## Dataset excerpts
|---|
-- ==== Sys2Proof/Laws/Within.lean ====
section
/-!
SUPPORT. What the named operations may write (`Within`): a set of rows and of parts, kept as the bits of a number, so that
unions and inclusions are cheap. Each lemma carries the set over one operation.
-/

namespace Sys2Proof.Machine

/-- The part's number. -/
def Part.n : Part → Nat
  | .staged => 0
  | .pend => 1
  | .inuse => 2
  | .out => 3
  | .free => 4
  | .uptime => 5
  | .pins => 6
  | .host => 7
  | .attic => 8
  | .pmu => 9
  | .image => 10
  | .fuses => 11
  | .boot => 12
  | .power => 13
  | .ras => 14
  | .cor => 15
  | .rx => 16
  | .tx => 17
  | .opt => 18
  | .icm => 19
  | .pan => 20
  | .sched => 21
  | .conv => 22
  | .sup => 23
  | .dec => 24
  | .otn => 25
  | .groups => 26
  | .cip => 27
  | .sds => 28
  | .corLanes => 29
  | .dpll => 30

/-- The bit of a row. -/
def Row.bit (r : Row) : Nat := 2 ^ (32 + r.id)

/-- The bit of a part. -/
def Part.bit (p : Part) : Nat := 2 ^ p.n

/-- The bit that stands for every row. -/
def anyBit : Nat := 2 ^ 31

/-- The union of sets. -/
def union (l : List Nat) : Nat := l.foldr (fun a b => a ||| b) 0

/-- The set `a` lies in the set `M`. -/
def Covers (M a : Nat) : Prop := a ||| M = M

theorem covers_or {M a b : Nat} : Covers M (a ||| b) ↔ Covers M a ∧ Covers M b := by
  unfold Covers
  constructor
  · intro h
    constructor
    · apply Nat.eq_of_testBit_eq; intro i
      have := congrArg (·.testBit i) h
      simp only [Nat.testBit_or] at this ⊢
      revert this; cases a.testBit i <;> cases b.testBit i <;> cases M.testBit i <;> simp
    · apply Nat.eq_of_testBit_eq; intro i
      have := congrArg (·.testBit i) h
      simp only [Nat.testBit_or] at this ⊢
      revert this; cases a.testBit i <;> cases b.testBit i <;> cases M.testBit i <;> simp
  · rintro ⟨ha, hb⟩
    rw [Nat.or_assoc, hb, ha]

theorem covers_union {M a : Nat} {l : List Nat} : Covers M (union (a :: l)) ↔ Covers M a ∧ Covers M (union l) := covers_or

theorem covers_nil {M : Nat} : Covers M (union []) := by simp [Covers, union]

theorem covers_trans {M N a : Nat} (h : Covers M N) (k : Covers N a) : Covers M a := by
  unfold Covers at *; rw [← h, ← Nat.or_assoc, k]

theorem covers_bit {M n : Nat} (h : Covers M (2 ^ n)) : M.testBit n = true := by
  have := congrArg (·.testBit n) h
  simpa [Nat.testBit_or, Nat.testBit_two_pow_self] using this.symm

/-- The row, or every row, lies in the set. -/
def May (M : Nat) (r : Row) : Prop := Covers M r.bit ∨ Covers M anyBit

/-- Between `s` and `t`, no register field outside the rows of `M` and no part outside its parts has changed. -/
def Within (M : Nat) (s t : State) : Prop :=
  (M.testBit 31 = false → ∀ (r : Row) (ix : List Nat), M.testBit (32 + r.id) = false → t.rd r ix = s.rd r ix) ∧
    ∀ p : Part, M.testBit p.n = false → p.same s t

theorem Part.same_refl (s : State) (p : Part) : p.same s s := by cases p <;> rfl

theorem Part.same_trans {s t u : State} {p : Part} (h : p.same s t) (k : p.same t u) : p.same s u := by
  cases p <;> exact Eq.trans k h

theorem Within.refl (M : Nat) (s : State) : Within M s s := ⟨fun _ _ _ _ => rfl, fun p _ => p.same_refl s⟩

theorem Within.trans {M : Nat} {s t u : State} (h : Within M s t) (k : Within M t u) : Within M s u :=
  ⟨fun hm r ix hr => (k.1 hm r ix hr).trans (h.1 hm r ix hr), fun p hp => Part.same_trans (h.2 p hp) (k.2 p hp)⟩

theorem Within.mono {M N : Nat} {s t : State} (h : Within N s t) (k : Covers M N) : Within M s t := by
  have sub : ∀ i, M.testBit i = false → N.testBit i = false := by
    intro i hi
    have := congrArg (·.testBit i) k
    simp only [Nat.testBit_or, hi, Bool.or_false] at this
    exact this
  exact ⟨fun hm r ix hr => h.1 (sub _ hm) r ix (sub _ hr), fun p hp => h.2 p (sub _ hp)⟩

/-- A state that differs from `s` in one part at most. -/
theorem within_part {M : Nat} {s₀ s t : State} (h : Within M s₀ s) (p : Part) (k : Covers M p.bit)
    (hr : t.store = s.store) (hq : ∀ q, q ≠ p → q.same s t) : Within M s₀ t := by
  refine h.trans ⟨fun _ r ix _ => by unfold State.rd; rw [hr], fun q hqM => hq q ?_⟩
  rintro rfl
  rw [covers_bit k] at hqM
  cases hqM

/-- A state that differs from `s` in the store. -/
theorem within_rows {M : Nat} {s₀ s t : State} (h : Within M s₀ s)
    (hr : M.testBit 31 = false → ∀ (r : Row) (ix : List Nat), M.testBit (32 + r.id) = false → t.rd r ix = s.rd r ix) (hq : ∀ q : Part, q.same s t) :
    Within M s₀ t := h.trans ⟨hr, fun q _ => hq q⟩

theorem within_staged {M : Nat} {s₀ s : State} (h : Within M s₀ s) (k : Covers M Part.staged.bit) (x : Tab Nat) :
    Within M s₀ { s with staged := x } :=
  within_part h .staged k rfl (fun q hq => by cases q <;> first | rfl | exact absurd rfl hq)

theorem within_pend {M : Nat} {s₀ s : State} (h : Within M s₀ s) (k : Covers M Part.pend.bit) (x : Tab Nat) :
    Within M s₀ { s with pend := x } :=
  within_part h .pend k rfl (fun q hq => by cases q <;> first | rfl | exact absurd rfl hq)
|---|
Go through the listing above and find each line that contains "every", then copy it.

## Output of the task
/-- The bit that stands for every row. -/
/-- The row, or every row, lies in the set. -/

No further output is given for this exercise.